In the lawsuit, the SEC alleged that Park View School and Slagle made false and misleading statements about the financial conditions of the charter school operator.

 

Park View School raised $7.6 million from investors who participated in its municipal bond offering in April 2016.

 

According to the Commission, the defendants provided investors with offering documents indicating that it would be profitable in the next fiscal year and it has the ability to repay bondholders.

 

In reality, the charter school operator was financially struggling. At the time, Park View School was experiencing significant operating losses. It was funding its operation by improperly using money from two reserve accounts for a bond offering in 2011, which funded the construction of its school facilities.

 

During its 2016 municipal bond offering, Park View School and Slagle allegedly failed to disclose its financial difficulties to investors.  

 

Months after the bond offering, investors found that they were deceived. They suffered financial losses because the charter school operator’s financial troubles continued.  By April 2017, Park View School defaulted.

 

The SEC alleged that Park View School and Slagle violated Section 17(a) of the Securities Act and Section 10(b) of the Exchange Act.

 

In a statement, SEC Division of Enforcement, Public Finance Abuse Unit Chief LeeAnn Gaunt said, “Issuers and conduit borrowers of municipal bonds must provide investors with an accurate picture of their financial condition, and any financial projections they provide to investors must have a reasonable basis. The SEC will continue to vigorously pursue those who deceive investors, as we allege Slagle and Park View did.”
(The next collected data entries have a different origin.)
-- ==== Sys2Proof/Machine/State.lean ====
section
/-!
DEFINITION. State: everything the manual gives the machine, as plain data. INVENTORY.md lists each field with its rule
and its value at reset. Lists hold only what exists or differs from its reset value; the accessors of Machine/Ops.lean
supply the reset value of what is not listed.
-/

namespace Sys2Proof.Machine

/-- Why a step stops with a fault: there is no reason. Traps, refused accesses, and what a data race leaves undefined (R94), are
next states. -/
inductive Fault where
  deriving DecidableEq, Repr

/-- Why a step is refused. -/
inductive Refusal where
  /-- Raised by exec for an instruction without a meaning. Safe: the model stops. -/
  | notModelled (mnemonic : String)
  deriving DecidableEq, Repr

/-! ### Memory -/

/-- Bytes at addresses, strictly rising, no byte equal to zero, which is what an unlisted address reads as (log 4). -/
abbrev Memory := List Host.Cell

/-- The ordering kind of an access (R84). -/
inductive OrdKind where
  | s | r | u
  deriving DecidableEq, Repr

/-- Where a piece of an access goes: a physical address with what its leaf says, or a byte of a workgroup's scratchpad. -/
inductive Target where
  | phys (pa : Nat) (kind : OrdKind) (t : Bool) (c : Bool)
  | scratch (wg off : Nat)
  deriving DecidableEq, Repr

/-- One naturally aligned piece of an access (R83, R299): bytes off to off + len − 1 of the access. It may have left its
queue, travelling to a home or waiting there, before it is done. -/
structure Piece where
  target : Target
  off : Nat
  len : Nat
  sent : Bool
  done : Bool
  /-- how it ended (R160): 0 DONE, 0x01 and 0x02 the causes of R308, otherwise the status -/
  status : Nat
  /-- serial of the covered operation it travels as (R145), and its incarnation stamp -/
  serial : Option Nat
  stamp : Nat
  deriving DecidableEq, Repr

/-- A piece as it enters its queue. -/
def Piece.new (target : Target) (off len : Nat) : Piece :=
  { target := target, off := off, len := len, sent := false, done := false, status := 0, serial := none, stamp := 0 }

/-- The operations of the am unit (R306, R309). -/
inductive AmOp where
  | swap | cas | add | band | bor | bxor | min | max | fadd
  | radd | rfadd | rmax
  | acinit | actake | acgive | acread | acpeek | acfree
  deriving DecidableEq, Repr

/-- The three fences (R87). -/
inductive FenceKind where
  | acq | rel | full
  deriving DecidableEq, Repr

/-- What an entry of the ld, st or am queue does. -/
inductive MemOp where
  | load (signed : Bool)
  | store
  | fence (k : FenceKind) (scope : Nat)
  | pgstate
  | atomic (op : AmOp)
  deriving DecidableEq, Repr

/-- a fence, which touches no memory of its own -/
def MemOp.isFence : MemOp → Bool
  | .fence _ _ => true
  | .load _ | .store | .pgstate | .atomic _ => false

/-- One lane's operation of a queue entry. -/
structure LaneOp where
  lane : Nat
  va : W64
  pieces : List Piece
  t : W64
  b : W64
  /-- SCOPE and MARK of its access-control word (R298) -/
  scope : Nat
  mark : Bool
  val : W64
  flag : Bool
  poison : Bool
  /-- performed at its home -/
  done : Bool
  /-- landed in its result port, or acknowledged -/
  landed : Bool
  deriving DecidableEq, Repr

/-- An entry of the ld, st or am queue (R210), with its place in group order (R82). -/
structure MemEntry where
  id : Nat
  op : MemOp
  size : Nat
  pc : W32
  lanes : List LaneOp
  popped : Bool
  deriving DecidableEq, Repr

/-- One piece of one lane of one entry. -/
structure PieceRef where
  g : GRef
  q : QSel
  id : Nat
  lane : Nat
  piece : Nat
  deriving DecidableEq, Repr

/-- A store that was performed while earlier writes of its group were outstanding: who made it, its place in group order, and
the scopes of the release that is still to come, its own Rel's and a pending fence's (R87, R88, R107). -/
structure EarlyStore where
  by_ : GRef
  id : Nat
  lane : Nat
  p : Piece
  rel : Option Nat
  fence : Option Nat
  deriving DecidableEq, Repr

/-! ### Lanes and groups -/

/-- The state of one lane (R201, R258). -/
structure Lane where
  vregs : List W32
  vfull : List Bool
  /-- registers whose stored bits hold an uncorrectable error: a read delivers 0 and consumes poison (R408, log 27) -/
  vbad : List Nat
  /-- the 34 operand ports in ascending destination code (R405) -/
  opnd : List W64
  /-- the 19 visible result ports (R405) -/
  res : List W64
  gen : W64
  regionGen : W64
  deriving DecidableEq, Repr

/-- The four kinds of a mark-join entry (R336). -/
inductive MJKind where
  | rejoin | pending | callJoin | callPend
  deriving DecidableEq, Repr

/-- An entry of the mark-join stack (R336). -/
structure MJEntry where
  kind : MJKind
  addr : W32
  mask : Mask
  deriving DecidableEq, Repr

/-- An entry of the return-address stack (R339). -/
structure RetEntry where
  ra : W32
  depth : Nat
  ser : Bool
  deriving DecidableEq, Repr
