-- ==== Sys2Proof/Machine/Phys.lean ====
section
/-!
DEFINITION. Phys: physical addresses, homes (R59, R68), and the bytes a requester reads and writes at them: committed
state, transactional overlays (R120 to R122), and data units that CXL.mem wrote (R423).
-/

namespace Sys2Proof.Machine

/-- Are the registers beyond the identity block served: Phobos runs its firmware (R421)? -/
def State.served (s : State) : Bool := s.plat.released

/-- Class of a physical address, PA[51:50] (R35). -/
def paClass (pa : Nat) : Nat := bits pa 50 2

/-- Local device memory, reserve included (R35). -/
def paLocal (pa : Nat) : Bool := pa < Config.localBytes

/-- Local device memory that programs and tables may use: below the hardware reserve (R31, R67). -/
def paUsable (pa : Nat) : Bool := pa < Config.reserveBase

/-- The 64 KiB part of a local address (R68). -/
def partOf (pa : Nat) : Nat := pa / 65536

/-- The 2 MiB unit of a part (R68). -/
def unitOfPart (p : Nat) : Nat := p / 32

/-- The 128-byte line of an address. -/
def lineOf (pa : Nat) : Nat := pa / 128

/-- Home slice number of a line (R59). -/
def sliceOfLine (l : Nat) : Nat :=
  16 * (l % 3) + Nat.xor (Nat.xor (bits l 0 4) (bits l 4 4)) (Nat.xor (bits l 8 4) (bits l 12 4))

/-- L2 set of a line (R59). -/
def setOfLine (l : Nat) : Nat := bits l 4 10

/-- Line number used by the formulas of R59: PA[39:7] of a local address, PA[49:7] of a host one. -/
def lineIndex (pa : Nat) : Nat := if paClass pa == 0 then bits pa 7 33 else bits pa 7 43

/-! ### Parts -/

/-- Charon's record of a part before anything has happened to it: SINGLE at die PA[17:16] (R68, R76). -/
def Part.reset (p : Nat) : Part where
  num := p
  home := p % 4
  st := .single
  copies := []
  filling := []
  reads := [0, 0, 0, 0]
  writes := [0, 0, 0, 0]
  extReads := 0
  extWrites := 0
  lastReads := [0, 0, 0, 0]
  wrote := false
  requested := false
  awaited := []
  partner := none

/-- A part's record. -/
def State.part (s : State) (p : Nat) : Part := (s.parts.find? (·.num == p)).getD (Part.reset p)

/-- Change a part's record. -/
def State.modPart (s : State) (p : Nat) (f : Part → Part) : State :=
  { s with parts := upsert (·.num == p) (Part.reset p) f s.parts }

/-- A unit that is not split. -/
def PUnit.reset (u : Nat) : PUnit := { num := u, split := false, lastWrite := 0 }

/-- A unit's record. -/
def State.unit (s : State) (u : Nat) : PUnit := (s.units.find? (·.num == u)).getD (PUnit.reset u)

/-- Change a unit's record. -/
def State.modUnit (s : State) (u : Nat) (f : PUnit → PUnit) : State :=
  { s with units := upsert (·.num == u) (PUnit.reset u) f s.units }

/-! ### Governing attributes (R76) -/

/-- The leaf walks that map a part. -/
def State.walksOf (s : State) (p : Nat) : List LeafWalk := s.leafWalks.filter fun w => w.base ≤ p && p < w.base + w.count

/-- Does a leaf of 2 MiB or more map the unit (R68)? -/
def State.largeUnit (s : State) (u : Nat) : Bool := (s.walksOf (u * 32)).any fun w => 32 ≤ w.count

/-- Is the part in a merged unit (R70)? -/
def State.mergedPart (s : State) (p : Nat) : Bool := s.largeUnit (unitOfPart p) && !(s.unit (unitOfPart p)).split

/-- Was the walk made in the current or the previous epoch? -/
def State.recentWalk (s : State) (w : LeafWalk) : Bool := s.epoch ≤ w.epoch + 1

/-- The walk that was made last. -/
def lastWalk (ws : List LeafWalk) : Option LeafWalk :=
  ws.foldl (fun acc w => match acc with
    | some a => if a.order ≤ w.order then some w else acc
    | none => some w) none

/-- The governing placement of a part, with the die of a pin. -/
def State.governing (s : State) (p : Nat) : Placement × Nat :=
  let ws := s.walksOf p
  match ws.filter s.recentWalk with
  | [] => match lastWalk ws with
    | some w => (w.pm, w.pd)
    | none => (.auto, 0)
  | rs =>
    match lastWalk (rs.filter (·.pm == .pinned)) with
    | some w => (.pinned, w.pd)
    | none => if rs.any (·.pm == .interleaved) then (.interleaved, 0) else (.auto, 0)

/-- Place among the walks of the part's last free-frame command. -/
def State.freedAt (s : State) (p : Nat) : Nat :=
  s.frees.foldl (fun m (b, n, o) => if b ≤ p && p < b + n then max m o else m) 0

/-- Is read duplication allowed for a part? -/
def State.rdAllowed (s : State) (p : Nat) : Bool :=
  let ws := s.walksOf p
  (ws.any fun w => w.rd && s.freedAt p ≤ w.order) && !(ws.any fun w => s.recentWalk w && !w.rd)

/-- Home die of a part: an interleaved one is always at die PA[17:16] (R68). -/
def State.homeDie (s : State) (p : Nat) : Nat := if (s.governing p).1 == .interleaved then p % 4 else (s.part p).home

/-- Home slice of a local address (R59, R68). -/
def State.homeSlice (s : State) (pa : Nat) : SliceId := ⟨s.homeDie (partOf pa), sliceOfLine (lineIndex pa)⟩

/-! ### Stored and plain bytes (R423) -/

/-- The key that a part's data is stored under: that of the context whose tables were last seen to map it, 0 for none (log 7). -/
def State.keyAt (s : State) (p : Nat) : Nat :=
  match lastWalk (s.walksOf p) with
  | some w => (s.ctx w.ctx).key.getD 0
  | none => 0

/-- The key under which a data unit was written last; of one that no context has written, its part's. -/
def State.unitKey (s : State) (u : Nat) : Nat :=
  match s.unitKeys.find? fun (x : Nat × Nat) => x.1 == u with
  | some (_, k) => k
  | none => s.keyAt (u / 512)

/-- A data unit as one number, its first byte the lowest. -/
def unitBits (bytes : List Byte) : BitVec 1024 := BitVec.ofNat 1024 (bytesNat bytes)

/-- A byte of a data unit. -/
def unitByte (v : BitVec 1024) (i : Nat) : Byte := BitVec.ofNat 8 (v.toNat / 256 ^ i)

/-- The stored bits of a data unit: as CXL.mem wrote them, or encrypted. -/
def State.storedUnit (s : State) (u : Nat) : BitVec 1024 :=
  let v := unitBits (s.mem.readBytes (u * 128) 128)
  if s.rawUnits.contains u then v else (Config.cipher (s.unitKey u) u).enc v

/-- Does a context read a data unit otherwise than memory holds it: CXL.mem wrote it, or a context did under another key? -/
def State.sealedFor (s : State) (ctx u : Nat) : Bool :=
  s.rawUnits.contains u || (s.unitKeys.any fun x => x.1 == u && match (s.ctx ctx).key with
    | some k => k != x.2
    | none => false)

/-- The plain byte a context reads at an address: its unit's stored bits decrypted with the context's key. -/
def State.plainByte (s : State) (ctx pa : Nat) : Byte :=
  let u := pa / 128
  if s.sealedFor ctx u then
    unitByte ((Config.cipher ((s.ctx ctx).key.getD (s.unitKey u)) u).dec (s.storedUnit u)) (pa % 128)
  else s.mem.read pa

/-- A unit about to be written by a context: held as the bytes the context reads, under its key, from then on. -/
def State.plainUnit (s : State) (ctx pa : Nat) : State :=
  let u := pa / 128
  let t : State := if s.sealedFor ctx u then
      { s with
        mem := s.mem.writeBytes (u * 128) ((List.range 128).map fun i => s.plainByte ctx (u * 128 + i))
        rawUnits := drop (· == u) s.rawUnits }
    else s
  match (s.ctx ctx).key with
  | some k => { t with unitKeys := upsert (fun (x : Nat × Nat) => x.1 == u) (u, k) (fun _ => (u, k)) t.unitKeys }
  | none => t

/-! ### Overlays (R120 to R122) -/

/-- a ≤ b for tickets, within a window of 2^31 (R124). -/
def ticketLe (a b : Nat) : Bool := (b + 2 ^ 32 - a % 2 ^ 32) % 2 ^ 32 < 2 ^ 31

/-- Is the entry committed (R122)? -/
def State.committed (s : State) (o : Overlay) : Bool :=
  match o.ticket with
  | none => false
  | some t => !o.discarded && ticketLe t (s.ctx o.ctx).cTicket

/-- Does the entry hold the byte of a local address? -/
def Overlay.holds (o : Overlay) (pa : Nat) : Bool :=
  o.part == partOf pa && !o.discarded && o.frame.isSome && o.bytes.contains (pa % 65536)

/-- The entry that R122 resolves an address to for a requester of attempt own: its own entry first, otherwise the last
published committed entry. The list keeps committed entries in the order of their publishes. -/
def State.resolve (s : State) (own : Option Nat) (pa : Nat) : Option Overlay :=
  let mine := match own with
    | some lid => s.overlays.find? fun (o : Overlay) => o.lid == lid && o.holds pa && !s.committed o
    | none => none
  match mine with
  | some o => some o
  | none => (s.overlays.filter fun (o : Overlay) => o.holds pa && s.committed o).getLast?

/-- Where the byte that a requester reads at a local address lies (R122). -/
def State.bytePlace (s : State) (own : Option Nat) (pa : Nat) : Nat :=
  match s.resolve own pa with
  | some o => o.frame.getD 0 + pa % 65536
  | none => pa

/-- The byte a requester of context ctx reads at a physical address. -/
def State.readByte (s : State) (own : Option Nat) (ctx pa : Nat) : Byte :=
  s.plainByte ctx (if paUsable pa then s.bytePlace own pa else pa)

/-- A run of bytes. -/
def State.readPhys (s : State) (own : Option Nat) (ctx pa : Nat) : Nat → List Byte
  | 0 => []
  | n + 1 => s.readByte own ctx pa :: State.readPhys s own ctx (pa + 1) n

/-- The entry an attempt writes a part through, when it has one (R121). -/
def State.ownEntry? (s : State) (lid pa : Nat) : Option Overlay :=
  s.overlays.find? fun o => o.lid == lid && o.part == partOf pa && o.frame.isSome && !o.discarded && !s.committed o

/-- Record in an entry's masks that a byte was written (R120). -/
def Overlay.mark (o : Overlay) (pa : Nat) : Overlay :=
  { o with lines := addNew o.lines (pa % 65536 / 128), bytes := addNew o.bytes (pa % 65536) }

/-- A write of one byte. An attempt's write to a T page goes to its overlay entry (R121); any other write goes to committed
state (R115), which for a byte of a committed entry that is not folded is that entry's frame (R122). Host and peer memory have no
overlay: a write is made there at once (log 71). -/
def State.writeByte (s : State) (own : Option Nat) (ctx pa : Nat) (b : Byte) : State :=
  if paUsable pa then
    match own with
    | some lid =>
      match s.ownEntry? lid pa with
      | some o =>
        let s := s.plainUnit ctx (o.frame.getD 0 + pa % 65536)
        { s with
          mem := s.mem.write (o.frame.getD 0 + pa % 65536) b
          overlays := upd (fun x => x.lid == lid && x.part == partOf pa && x.frame.isSome && !x.discarded && !s.committed x)
            (·.mark pa) s.overlays }
      | none => s
    | none =>
      let s := s.plainUnit ctx (s.bytePlace none pa)
      { s with mem := s.mem.write (s.bytePlace none pa) b }
  else { s with mem := s.mem.write pa b }

/-- Write a run of bytes. -/
def State.writePhys (s : State) (own : Option Nat) (ctx pa : Nat) : List Byte → State
  | [] => s
  | b :: bs => State.writePhys (s.writeByte own ctx pa b) own ctx (pa + 1) bs

/-- Zero a range of committed state and forget that CXL.mem wrote it (R25, R48, R79). -/
def State.zeroPhys (s : State) (pa len : Nat) : State :=
  { s with
    mem := s.mem.zero pa len
    badLines := drop (fun u => pa / 128 ≤ u && u < (pa + len) / 128) s.badLines
    rawUnits := drop (fun u => pa / 128 ≤ u && u < (pa + len) / 128) s.rawUnits
    unitKeys := drop (fun x => pa / 128 ≤ x.1 && x.1 < (pa + len) / 128) s.unitKeys }

/-- The 8-byte word that the device itself reads at a local address: a table entry, a ring entry. -/
def State.readWord (s : State) (ctx pa : Nat) : W64 := w64 (bytesNat (s.readPhys none ctx pa 8))

/-- The device's own write of an 8-byte word. -/
def State.writeWord (s : State) (ctx pa : Nat) (v : W64) : State := s.writePhys none ctx pa (natBytes 8 v.toNat)

end Sys2Proof.Machine
end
Park View School and Slagle agreed to settle the SEC complaint

 

According to the SEC, the defendants agreed to settle with the SEC without admitting or denying the allegations against them.

 

Park View Schoo and Slagle agreed to pay a $30,000 penalty and to an order prohibiting them from future violations of the antifraud provisions of the federal securities laws. They also agreed to an order enjoining them from participating in future municipal securities offerings. The settlements are subject to court approval.